## Records for this exercise
-- ==== Sys2Proof/Machine/Placer.lean ====
section
/-! DEFINITION. The placer: effective priority, order, fit, choice of cores, placement, the claim, reservations, pre-emption and what
returns from it (R37, R73 to R83, R411 to R416, R434, R507, R508). -/

namespace Sys2Proof.Machine

/-! ### Launches in order (R73 to R75) -/

def Launch.crews (l : Launch) : Nat := bf l.shape 63 48
def Launch.prio (l : Launch) : Nat := bf l.shape 47 45
def Launch.spc (l : Launch) : Nat := bf l.shape 44 43 + 1
def Launch.qh (l : Launch) : Nat := bf l.shape 42 40
def Launch.scr (l : Launch) : Nat := bf l.shape 33 24
def Launch.group (l : Launch) : Nat := 2 ^ l.qh
def Launch.vrbs (l : Launch) : List Nat := (List.range l.spc).map (slotVrb l.strands)
def Launch.accs (l : Launch) : List Nat := (List.range l.spc).map (slotAcc l.strands)

/-- EP at a time in ns (R74). -/
def Launch.ep (l : Launch) (now : Nat) : Nat := if l.prio = 7 then 7 else min 6 (l.prio + (now - l.elig) / 2000000)

/-- A hold stops the placement of a job's crews (R442). -/
def State.jobHeld (s : State) (ctx : BitVec 16) : Bool := s.sessionOf ctx && bt s.dbg.ctl 62

/-- The launch has crews for the placer. -/
def Launch.waiting (l : Launch) : Bool := l.state == 0 && l.eligible && (!l.returned.isEmpty || decide (l.nextCid < l.crews))

/-- The order of R75. -/
def Launch.before (now : Nat) (a b : Launch) : Bool :=
  decide (b.ep now < a.ep now) || (a.ep now == b.ep now && (decide (a.elig < b.elig) || (a.elig == b.elig && decide (a.slot ≤ b.slot))))

/-- Launches with unplaced crews, in the order of R75. -/
def State.waitingLaunches (s : State) : List Launch := sortBy (Launch.before s.clk.ns) (s.cp.launches.filter (·.waiting))

/-- NextGroup of R75: the crew ids. -/
def Launch.nextGroup (l : Launch) : List Nat :=
  match l.returned with
  | g :: _ => g
  | [] => (List.range (min l.group (l.crews - l.nextCid))).map (l.nextCid + ·)

/-! ### What a core has free (R76) -/

/-- What the crews on a core take. -/
structure Room where
  ctxs : List (BitVec 16)
  slots : List (BitVec 2)
  vrf : Nat
  accs : Nat
  /-- Scratch ranges: base and size in 4 KiB units. -/
  scr : List (Nat × Nat)
  deriving DecidableEq, Repr

/-- The crews placed on a core. -/
def State.crewsOn (s : State) (n : BitVec 7) : List Crew := s.allCrews.filter fun c => c.placed && c.core == n

def State.strandsOf (s : State) (c : Crew) : List Strand := s.allStrands.filter fun k => k.run != .idle && k.id.lid == c.lid && k.id.cid == c.cid

/-- What these crews take of their core. -/
def State.roomOf (s : State) (cs : List Crew) : Room :=
  let ks := (cs.map s.strandsOf).flatten
  { ctxs := cs.map (·.ctx), slots := ks.map (·.slot), vrf := (ks.map (·.alloc.vrfSet)).foldl Nat.lor 0, accs := (ks.map (·.alloc.accSet)).foldl Nat.lor 0
    scr := (cs.filter (·.scr ≠ 0)).map fun c => (c.scrBase, c.scr) }

/-- The units from b on, n of them, as a mask. -/
def maskOf (b n : Nat) : Nat := (2 ^ n - 1) * 2 ^ b

/-- The lowest range of n units among `size` that a mask leaves free. -/
def freeRun (size n used : Nat) : Option Nat := (List.range (size + 1 - n)).find? fun b => Nat.land used (maskOf b n) == 0

/-- The lowest range of n scratch units free of these ranges. -/
def freeScr (n : Nat) (used : List (Nat × Nat)) : Option Nat :=
  if n = 0 then some 0
  else (sortBy (fun a b => decide (a ≤ b)) (0 :: used.map fun u => u.1 + u.2)).find? fun b =>
    decide (b + n ≤ 512) && used.all fun u => decide (b + n ≤ u.1 ∨ u.1 + u.2 ≤ b)

/-- The lowest accumulators that a mask leaves free. -/
def freeAccs (used : Nat) : List Nat := (List.range 16).filter fun i => !used.testBit i

/-- Where a crew would stand on a core: slots, register-file base, accumulators, scratch base. -/
structure Seat where
  slots : List (BitVec 2)
  vrf : Nat
  accs : List Nat
  scr : Nat
  deriving DecidableEq, Repr

/-- The die of a core has failed (R299). -/
def State.coreDead (s : State) (n : BitVec 7) : Bool := s.mem.failed.contains (n.toNat / 16)

/-- The job that a core is reserved for (R80). -/
def State.reservedFor (s : State) (n : BitVec 7) : Option (BitVec 16) := (s.cp.reserved.find? (·.1 = n)).map (·.2)

/-- A crew of a launch fits a core beside these crews (R76): where it would stand. -/
def State.fitsBeside (s : State) (l : Launch) (n : BitVec 7) (cs : List Crew) : Option Seat :=
  let r := s.roomOf cs
  let slots := (List.range 4).filterMap fun i => let b : BitVec 2 := BitVec.ofNat 2 i; if r.slots.contains b then none else some b
  let accs := freeAccs r.accs
  let may := !s.coreDead n && r.ctxs.all (· == l.ctx) && (match s.reservedFor n with | some x => x == l.ctx && l.prio == 7 | none => true)
  if !may ∨ slots.length < l.spc ∨ accs.length < l.accs.sum then none
  else match freeRun 64 l.vrbs.sum r.vrf, freeScr l.scr r.scr with
    | some v, some c => some ⟨slots.take l.spc, v, accs.take l.accs.sum, c⟩
    | _, _ => none

def State.fits (s : State) (l : Launch) (n : BitVec 7) : Option Seat := s.fitsBeside l n (s.crewsOn n)

/-- The crew of a launch with an id, as pre-emption left it. -/
def State.awayCrew (s : State) (l : Launch) (cid : Nat) : Option Crew := s.allCrews.find? fun c => c.lid == l.handle && c.cid.toNat == cid && !c.placed && c.strands != 0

## Directions
Using the entries above, extract exactly the span from the line with "def freeRun (size" to the line with "def State.coreDead (s", both lines included; leave out everything else.

## Solution to this exercise
def freeRun (size n used : Nat) : Option Nat := (List.range (size + 1 - n)).find? fun b => Nat.land used (maskOf b n) == 0

/-- The lowest range of n scratch units free of these ranges. -/
def freeScr (n : Nat) (used : List (Nat × Nat)) : Option Nat :=
  if n = 0 then some 0
  else (sortBy (fun a b => decide (a ≤ b)) (0 :: used.map fun u => u.1 + u.2)).find? fun b =>
    decide (b + n ≤ 512) && used.all fun u => decide (b + n ≤ u.1 ∨ u.1 + u.2 ≤ b)

/-- The lowest accumulators that a mask leaves free. -/
def freeAccs (used : Nat) : List Nat := (List.range 16).filter fun i => !used.testBit i

/-- Where a crew would stand on a core: slots, register-file base, accumulators, scratch base. -/
structure Seat where
  slots : List (BitVec 2)
  vrf : Nat
  accs : List Nat
  scr : Nat
  deriving DecidableEq, Repr

/-- The die of a core has failed (R299). -/
def State.coreDead (s : State) (n : BitVec 7) : Bool := s.mem.failed.contains (n.toNat / 16)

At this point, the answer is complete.